İSLAMSIZ (ŞERİATSIZ) DARU'L-İSLAM

 




Bir önceki yazıda Muşlu Molla Muhammed Doğan'ın (Mehmet Doğan) şu sözünü aktarmıştık:

“Burası, Daru’l-İslam’dır. Daru’l-İslâm’da eşhâsın küfrüne ancak mahkeme-i şer’iyyece hükmedilir. Mahkeme-i şer’iyyenin kararı olmadan halkın birbirlerini tekfîr edip bunu karâra bağlamaları câiz değildir.”

(https://www.nurmend.com/yazi/172-devlet-erkanina-acik-mektub)

Şeriat'in hakim olmadığı, mahkeme-şer'iyyenin (Şeriat mahkemesinin) bulunmadığı bir daru'l-İslam..

Con Ahmed'in devr-i daim makinası, bunun yanında ilkel bir icat gibi kalıyor.. 

Diyelim ki birisi bize falan şahsın dinsiz imansız sözlerinin İslam'a göre hükmünü sordu, onu tekfir edemeyeceğiz, küfre düştüğünü söyleyemeyeceğiz, çünkü Şeriat mahkemesi konumunda değiliz.

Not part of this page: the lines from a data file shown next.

/-- A place in stacked SRAM that fits a use: the first granule after a free starting point, of active regions if one fits
there (R113; notes/assumptions/17.md). -/
def State.findPlace (s : State) (fits : Nat → Bool) : Option Nat × State :=
  let (n, s) := s.draw
  let at_ (k : Nat) : Nat :=
    let i := (Config.freeNat n + k) % 92160
    physAddr (i / 288) true (i % 288 * 65536)
  let l := List.range 92160
  let k := match l.find? fun k => fits (at_ k) && s.retState (at_ k) = .active with
    | some k => some k
    | none => l.find? fun k => fits (at_ k)
  (k.map at_, s)

/-- A frame of stacked SRAM that nothing uses. -/
def State.takeFrame (s : State) : Option (Nat × State) :=
  match s.findPlace fun a => !s.hub.frames.contains a with
  | (none, _) => none
  | (some a, s) => some (a, { s with hub := { s.hub with frames := s.hub.frames ++ [a] } })

/-- The device form of a granule's address, without an offset. -/
def granuleForm (pkg a : Nat) : Word := BitVec.ofNat 64 ((deviceForm pkg a).toNat / 2 ^ 33 * 2 ^ 33)

/-- The entry for a table in a frame of this package. -/
def tableEntry (pkg a : Nat) : Word × Word := (granuleForm pkg a, 1)

/-- A mask of word 1's bit k. -/
def w1bit (k : Nat) : Word := BitVec.ofNat 64 (2 ^ k)

/-- The granules of a 256 MiB page as 4,096 entries of their own. -/
def splitBig (w0 w1 : Word) : List (Word × Word) :=
  let e : TlbEntry := ⟨0, 28, 0, w0, w1⟩
  (List.range 4096).map fun j =>
    let (pkg, host, a) := e.target (j * 65536)
    (if host then BitVec.ofNat 64 a else granuleForm pkg a, w1)

/-- The page that maps an offset is broken into granules; the address of the granule's own entry. -/
def State.splitPage (s : State) (asid : BitVec 12) (off : Nat) : Option (Nat × State) :=
  match s.leafPlace asid off with
  | none => none
  | some (2, a) =>
    let (w0, w1) := s.entry a
    match s.takeFrame with
    | none => none
    | some (f, s) =>
      let s := ((splitBig w0 w1).zipIdx).foldl (fun s e => s.setEntry (entryAddr f e.2) e.1.1 e.1.2) s
      let (t0, t1) := tableEntry s.hub.pkg.toNat f
      let s := s.setEntry a t0 t1
      some (entryAddr f (walkIndex asid off 3), s)
  | some (_, a) =>
    let (_, w1) := s.entry a
    if abit w1 19 then
      let first := a - 16 * (walkIndex asid off 3 % 32)
      let s := s.eccRead 0 none (BitVec.ofNat 64 off) first 512
      some (a, (List.range 32).foldl (fun s k =>
        let (x0, x1) := s.entry (first + 16 * k)
        s.setEntry (first + 16 * k) x0 (x1 &&& ~~~ w1bit 19)) s)
    else some (a, s)
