/-- One round of the balance equations from the start edges: q of a consumer from its producer's, as a fraction. -/
def spreadQ (es : List Edge) (q : List (BitVec 32 × Nat × Nat)) : List (BitVec 32 × Nat × Nat) :=
  es.foldl (fun q e =>
    if q.any fun x => x.1 = e.cons then q
    else
      match e.prod with
      | none => q ++ [(e.cons, 1, Nat.max 1 e.n)]
      | some p =>
        match q.find? fun x => x.1 = p with
        | none => q
        | some (_, a, b) =>
          let x := a * e.m
          let y := b * Nat.max 1 e.n
          let g := Nat.max 1 (Nat.gcd x y)
          q ++ [(e.cons, x / g, y / g)]) q

/-- q of every stage that a start edge reaches. -/
def graphQ (l : List Stage) : List (BitVec 32 × Nat × Nat) :=
  let es := graphEdges l
  (List.range (l.length + 1)).foldl (fun q _ => spreadQ es q) []

/-- The repetition vector (R44), if there is one. -/
def repetition (l : List Stage) : Option (List (BitVec 32 × Nat)) :=
  let q := graphQ l
  let of (id : BitVec 32) : Nat := ((q.find? fun x => x.1 = id).map fun x => x.2.1).getD 0
  if q.length = l.length && q.all (fun x => x.2.2 = 1 && 0 < x.2.1) &&
    (graphEdges l).all (fun e => match e.prod with
      | none => of e.cons * e.n = 1
      | some p => of p * e.m = of e.cons * e.n) &&
    (q.foldl (fun n x => n + x.2.1) 0) ≤ 1048576
  then some (q.map fun x => (x.1, x.2.1)) else none

/-- q of a stage in a vector. -/
def qOf (q : List (BitVec 32 × Nat)) (id : BitVec 32) : Nat := ((q.find? fun x => x.1 = id).map (·.2)).getD 0

/-- A ring's slot stride (R20). -/
def strideOf (cap : Nat) : Nat := (32 + cap + 63) / 64 * 64

/-- A RING window of a table holds a run (R20). -/
def ringWindow (ws : Vector Win 64) (a n : Nat) : Bool :=
  ws.toList.any fun w => w.bit 0 && w.bit 4 && w.base / 2 ^ 60 = 0 && w.hits a n

/-- The rings of a stage's input ports: port, base, bytes. -/
def inputRings (s : Stage) : List (Nat × Nat × Nat) :=
  (List.range 8).filterMap fun k =>
    let r := s.port k
    if r.bound then some (k, r.ringBase.toNat, r.depth * strideOf r.capacity) else none

/-- The send rings a stage needs: output port, depth, stride (R218, R365). -/
def sendNeeds (l : List Stage) (s : Stage) : List (Nat × Nat × Nat) :=
  ((List.range 16).filter (8 ≤ ·)).filterMap fun k =>
    let r := s.port k
    if !r.bound then none
    else if r.endpoint then some (k, 16, strideOf 4096)
    else
      match stageById l r.peer with
      | none => none
      | some c => if c.pkg = s.pkg then none
          else some (k, (c.port r.peerPort).depth, strideOf (c.port r.peerPort).capacity)

/-- The lowest place in a RING window above the rings already there, if the window has room. Only a window of the bank's
near SRAM holds rings (R20): the identity entries of R218 on path 0x2, RING too, name the rings of other banks. -/
def placeIn (w : Win) (used : List (Nat × Nat)) (n : Nat) : Option Nat :=
  if !(w.bit 0 && w.bit 4 && w.base / 2 ^ 60 = 0) then none
  else
    let inside := used.filter fun u => w.base ≤ u.1 && u.1 < w.base + w.size
    let a := inside.foldl (fun m u => Nat.max m ((u.1 + u.2 + 63) / 64 * 64)) w.base
    if a + n ≤ w.base + w.size then some a else none

/-- The places of a stage's send rings, in ascending port order (R218). -/
def placeSends (ws : Vector Win 64) : List (Nat × Nat × Nat) → List (Nat × Nat) → Option (List (Nat × Nat))
  | [], _ => some []
  | (k, d, st) :: r, used =>
    match ws.toList.findSome? fun w => placeIn w used (d * st) with
    | none => none
    | some a => (placeSends ws r (used ++ [(a, d * st)])).map fun l => (k, a) :: l

/-- The windows of a stage's bank in the image, where this package holds them; a stage that a recovery has moved has those
of its place in the image. -/
def stageWindows (h : List (Nat × List Byte)) (s : Stage) : Option (Vector Win 64) :=
  let o := (stageById (stagesOf h s.pkg) s.id).getD s
  (bankSection h 3 o.pkg o.cog o.bank).map fun x => windowsOf (x.bytes h)

/-- The send rings of a stage of this package. -/
def stageSends (h : List (Nat × List Byte)) (l : List Stage) (s : Stage) : Option (List (Nat × Nat)) :=
  let ws := (stageWindows h s).getD (Vector.replicate 64 Win.reset)
  placeSends ws (sendNeeds l s) ((inputRings s).map fun r => (r.2.1, r.2.2))

/-- Code 0x04; the windows of other packages' banks are checked there. -/
def code4 (h : List (Nat × List Byte)) (l : List Stage) (pkg : Nat) : Bool :=
  (graphEdges l).any (fun e => e.depth + Nat.gcd e.m e.n < e.m + e.n + e.init ||
    e.depth < e.init + Nat.max e.m e.n || e.depth = 0 || 4096 < e.depth || 4096 < e.cap || e.cap % 32 ≠ 0) ||
  l.any fun s => s.pkg = pkg &&
    ((inputRings s).any (fun r => r.2.1 % 64 ≠ 0 ||
        !ringWindow ((stageWindows h s).getD (Vector.replicate 64 Win.reset)) r.2.1 r.2.2) ||
      (stageSends h l s).isNone)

"İyi, o zaman devlet, Şeriat mahkemesi kursun" diye ortaya çıktığımız zaman da, şayet bu yönde bir örgütlenme faaliyeti içine girersek, lafta daru'l-İslam olan bu ülkenin Şeriatsız laik (siyasal dinsiz) mahkemeleri "anayasal düzeni değiştirme" suçlamasıyla ocağımıza incir dikecek..

Bir siyasî parti çıksın da TBMM'de Şeriat mahkemesi kurulması teklifi yapsın bakalım, ne oluyor?

Bu ülkede sütsüz sütlacı icat edebilen bir tek bile mucit henüz çıkmadı, fakat İslamsız daru'l-İslam'ın patentini almayı hak edenlerin sayısı hadsiz hesapsız.

*

Evet, Türkiye daru'l-İslam değildir.

Peki o zaman nedir, daru'l-harp midir?

Bunun için önce daru'l-harpten ne anlaşılması gerektiğine bakmak gerekiyor.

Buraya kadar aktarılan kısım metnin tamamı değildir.